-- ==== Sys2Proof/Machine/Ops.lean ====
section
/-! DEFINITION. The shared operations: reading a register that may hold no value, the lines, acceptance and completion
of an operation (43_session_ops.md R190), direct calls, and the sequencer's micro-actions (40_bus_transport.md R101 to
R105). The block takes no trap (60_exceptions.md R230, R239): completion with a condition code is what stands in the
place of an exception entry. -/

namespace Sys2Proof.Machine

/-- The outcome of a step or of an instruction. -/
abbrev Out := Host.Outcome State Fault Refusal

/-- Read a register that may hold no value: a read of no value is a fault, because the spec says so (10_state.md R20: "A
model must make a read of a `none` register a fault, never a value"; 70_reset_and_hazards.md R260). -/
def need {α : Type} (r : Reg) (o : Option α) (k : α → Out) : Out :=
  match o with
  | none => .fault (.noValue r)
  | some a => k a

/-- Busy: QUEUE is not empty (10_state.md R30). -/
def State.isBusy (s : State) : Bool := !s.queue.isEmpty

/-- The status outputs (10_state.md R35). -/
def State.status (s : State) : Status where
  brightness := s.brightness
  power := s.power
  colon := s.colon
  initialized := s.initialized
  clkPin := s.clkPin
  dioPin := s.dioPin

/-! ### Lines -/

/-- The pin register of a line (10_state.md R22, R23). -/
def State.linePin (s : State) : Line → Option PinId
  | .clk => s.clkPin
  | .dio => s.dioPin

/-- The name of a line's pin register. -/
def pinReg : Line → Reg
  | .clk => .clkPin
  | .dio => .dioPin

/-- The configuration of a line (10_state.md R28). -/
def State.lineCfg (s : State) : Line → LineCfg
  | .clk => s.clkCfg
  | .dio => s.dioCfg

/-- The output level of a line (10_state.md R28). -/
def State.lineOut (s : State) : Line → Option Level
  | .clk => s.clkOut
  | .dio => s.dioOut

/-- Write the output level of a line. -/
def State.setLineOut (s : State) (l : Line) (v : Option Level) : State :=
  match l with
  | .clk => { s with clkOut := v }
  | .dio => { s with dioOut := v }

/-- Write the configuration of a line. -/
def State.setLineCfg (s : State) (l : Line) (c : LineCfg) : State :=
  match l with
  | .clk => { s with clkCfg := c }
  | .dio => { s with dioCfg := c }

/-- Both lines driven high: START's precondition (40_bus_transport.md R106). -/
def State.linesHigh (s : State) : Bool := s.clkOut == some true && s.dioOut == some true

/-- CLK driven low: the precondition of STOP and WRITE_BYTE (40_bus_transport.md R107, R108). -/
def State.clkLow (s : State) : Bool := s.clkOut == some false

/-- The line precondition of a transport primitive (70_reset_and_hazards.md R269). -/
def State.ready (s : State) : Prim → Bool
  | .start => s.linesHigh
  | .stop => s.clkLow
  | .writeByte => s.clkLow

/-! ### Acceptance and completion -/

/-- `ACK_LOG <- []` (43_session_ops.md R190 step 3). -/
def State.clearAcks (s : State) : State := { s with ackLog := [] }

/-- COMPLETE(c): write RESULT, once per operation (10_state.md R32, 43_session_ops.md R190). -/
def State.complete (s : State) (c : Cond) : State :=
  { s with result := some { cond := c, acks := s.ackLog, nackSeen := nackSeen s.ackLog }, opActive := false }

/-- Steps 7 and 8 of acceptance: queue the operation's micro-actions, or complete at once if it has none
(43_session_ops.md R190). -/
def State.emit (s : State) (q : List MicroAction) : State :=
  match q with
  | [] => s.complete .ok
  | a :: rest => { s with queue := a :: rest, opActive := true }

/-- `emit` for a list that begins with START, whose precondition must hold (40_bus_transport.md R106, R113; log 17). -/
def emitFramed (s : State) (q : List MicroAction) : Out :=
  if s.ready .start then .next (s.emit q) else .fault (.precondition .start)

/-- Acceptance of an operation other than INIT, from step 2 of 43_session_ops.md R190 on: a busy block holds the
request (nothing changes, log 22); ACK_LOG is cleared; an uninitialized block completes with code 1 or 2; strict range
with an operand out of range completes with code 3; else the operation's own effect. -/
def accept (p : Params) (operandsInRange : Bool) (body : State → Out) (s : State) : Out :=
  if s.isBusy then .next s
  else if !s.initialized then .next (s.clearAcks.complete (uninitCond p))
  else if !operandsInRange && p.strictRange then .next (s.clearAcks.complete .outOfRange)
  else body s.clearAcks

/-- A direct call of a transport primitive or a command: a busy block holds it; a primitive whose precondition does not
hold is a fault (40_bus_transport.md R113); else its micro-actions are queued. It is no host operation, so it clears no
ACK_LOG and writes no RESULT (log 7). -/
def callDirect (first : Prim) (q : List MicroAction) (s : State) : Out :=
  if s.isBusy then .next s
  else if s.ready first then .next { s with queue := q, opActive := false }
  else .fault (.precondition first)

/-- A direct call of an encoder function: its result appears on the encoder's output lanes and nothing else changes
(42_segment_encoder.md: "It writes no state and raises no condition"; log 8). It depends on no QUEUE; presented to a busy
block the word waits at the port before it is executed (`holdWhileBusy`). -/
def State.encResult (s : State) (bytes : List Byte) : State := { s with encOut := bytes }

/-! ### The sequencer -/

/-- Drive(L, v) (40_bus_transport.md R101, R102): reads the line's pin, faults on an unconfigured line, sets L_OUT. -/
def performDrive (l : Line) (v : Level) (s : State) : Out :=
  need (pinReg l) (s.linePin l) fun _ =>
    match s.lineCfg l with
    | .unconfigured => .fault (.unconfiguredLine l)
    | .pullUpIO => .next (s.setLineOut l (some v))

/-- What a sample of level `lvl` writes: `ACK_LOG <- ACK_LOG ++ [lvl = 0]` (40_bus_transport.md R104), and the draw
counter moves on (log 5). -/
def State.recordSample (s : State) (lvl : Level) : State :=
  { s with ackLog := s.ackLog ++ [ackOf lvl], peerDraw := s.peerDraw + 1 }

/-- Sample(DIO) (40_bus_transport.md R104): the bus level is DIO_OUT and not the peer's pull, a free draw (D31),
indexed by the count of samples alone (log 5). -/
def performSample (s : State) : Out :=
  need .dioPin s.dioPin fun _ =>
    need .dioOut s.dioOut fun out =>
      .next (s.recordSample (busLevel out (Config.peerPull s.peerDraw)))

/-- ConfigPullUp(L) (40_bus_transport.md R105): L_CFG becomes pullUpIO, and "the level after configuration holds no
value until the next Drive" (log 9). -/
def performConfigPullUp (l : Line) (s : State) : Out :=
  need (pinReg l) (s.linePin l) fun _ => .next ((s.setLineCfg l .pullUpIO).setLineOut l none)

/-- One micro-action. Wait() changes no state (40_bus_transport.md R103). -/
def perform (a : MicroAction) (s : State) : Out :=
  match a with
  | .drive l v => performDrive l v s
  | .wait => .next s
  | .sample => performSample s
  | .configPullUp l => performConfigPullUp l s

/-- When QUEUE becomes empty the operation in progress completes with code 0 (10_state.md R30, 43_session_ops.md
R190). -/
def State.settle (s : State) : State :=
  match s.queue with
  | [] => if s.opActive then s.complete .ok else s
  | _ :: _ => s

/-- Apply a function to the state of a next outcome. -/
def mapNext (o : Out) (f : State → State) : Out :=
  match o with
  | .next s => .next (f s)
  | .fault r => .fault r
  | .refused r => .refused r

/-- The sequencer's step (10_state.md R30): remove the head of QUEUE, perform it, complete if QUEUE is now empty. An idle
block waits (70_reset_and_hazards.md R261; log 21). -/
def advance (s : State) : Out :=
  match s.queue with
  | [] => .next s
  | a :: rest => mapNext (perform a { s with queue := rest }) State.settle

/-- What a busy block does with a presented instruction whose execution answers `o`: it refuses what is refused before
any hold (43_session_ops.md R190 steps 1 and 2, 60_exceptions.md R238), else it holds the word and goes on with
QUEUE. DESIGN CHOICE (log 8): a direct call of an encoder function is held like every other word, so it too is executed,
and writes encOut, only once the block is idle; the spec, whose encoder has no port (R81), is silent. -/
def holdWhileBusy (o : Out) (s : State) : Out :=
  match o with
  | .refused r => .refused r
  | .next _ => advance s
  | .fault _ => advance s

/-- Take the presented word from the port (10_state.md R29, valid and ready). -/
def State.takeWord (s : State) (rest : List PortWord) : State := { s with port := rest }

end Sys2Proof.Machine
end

==

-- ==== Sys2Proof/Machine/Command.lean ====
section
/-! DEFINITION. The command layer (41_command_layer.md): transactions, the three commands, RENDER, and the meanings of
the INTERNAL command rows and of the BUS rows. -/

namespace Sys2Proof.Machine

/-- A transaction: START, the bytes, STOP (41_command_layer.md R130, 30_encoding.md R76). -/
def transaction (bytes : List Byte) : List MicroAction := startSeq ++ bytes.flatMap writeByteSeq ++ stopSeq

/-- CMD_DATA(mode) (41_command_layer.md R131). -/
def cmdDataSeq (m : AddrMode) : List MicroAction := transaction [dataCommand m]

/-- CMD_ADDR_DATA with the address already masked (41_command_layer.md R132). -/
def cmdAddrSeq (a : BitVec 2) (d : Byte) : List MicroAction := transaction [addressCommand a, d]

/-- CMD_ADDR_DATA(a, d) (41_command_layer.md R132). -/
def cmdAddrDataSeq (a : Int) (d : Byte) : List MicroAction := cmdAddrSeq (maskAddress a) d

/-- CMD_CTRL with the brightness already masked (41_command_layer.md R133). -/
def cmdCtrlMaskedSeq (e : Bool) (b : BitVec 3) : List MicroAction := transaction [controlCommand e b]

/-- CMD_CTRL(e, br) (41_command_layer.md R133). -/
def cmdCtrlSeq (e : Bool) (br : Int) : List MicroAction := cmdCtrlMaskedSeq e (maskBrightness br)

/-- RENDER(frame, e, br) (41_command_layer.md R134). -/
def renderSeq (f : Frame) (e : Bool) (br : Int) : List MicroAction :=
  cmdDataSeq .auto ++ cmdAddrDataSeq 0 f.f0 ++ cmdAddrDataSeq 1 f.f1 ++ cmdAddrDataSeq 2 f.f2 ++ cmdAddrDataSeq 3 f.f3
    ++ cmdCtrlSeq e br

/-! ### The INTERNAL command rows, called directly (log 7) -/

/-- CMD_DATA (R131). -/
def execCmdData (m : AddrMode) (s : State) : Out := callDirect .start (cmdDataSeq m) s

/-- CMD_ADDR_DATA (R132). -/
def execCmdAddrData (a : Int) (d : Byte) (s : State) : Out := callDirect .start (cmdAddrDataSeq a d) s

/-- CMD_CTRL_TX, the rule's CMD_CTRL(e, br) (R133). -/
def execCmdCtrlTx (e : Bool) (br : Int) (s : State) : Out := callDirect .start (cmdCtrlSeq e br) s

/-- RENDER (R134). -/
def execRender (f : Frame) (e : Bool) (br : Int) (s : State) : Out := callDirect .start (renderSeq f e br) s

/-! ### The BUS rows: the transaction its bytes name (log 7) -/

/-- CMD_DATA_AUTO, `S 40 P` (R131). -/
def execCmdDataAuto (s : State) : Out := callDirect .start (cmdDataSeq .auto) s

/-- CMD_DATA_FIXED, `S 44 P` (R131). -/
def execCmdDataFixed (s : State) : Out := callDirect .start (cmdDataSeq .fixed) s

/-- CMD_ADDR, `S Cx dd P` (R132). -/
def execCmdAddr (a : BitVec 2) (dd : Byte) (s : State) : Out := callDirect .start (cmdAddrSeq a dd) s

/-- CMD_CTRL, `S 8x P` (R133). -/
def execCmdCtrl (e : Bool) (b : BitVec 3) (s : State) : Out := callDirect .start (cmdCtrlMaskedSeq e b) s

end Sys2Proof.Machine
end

- Task instructions -
Scan the listing above, and wherever a line holds the word "linePin", copy it.

- Exercise output -
def State.linePin (s : State) : Line → Option PinId
  need (pinReg l) (s.linePin l) fun _ =>
  need (pinReg l) (s.linePin l) fun _ => .next ((s.setLineCfg l .pullUpIO).setLineOut l none)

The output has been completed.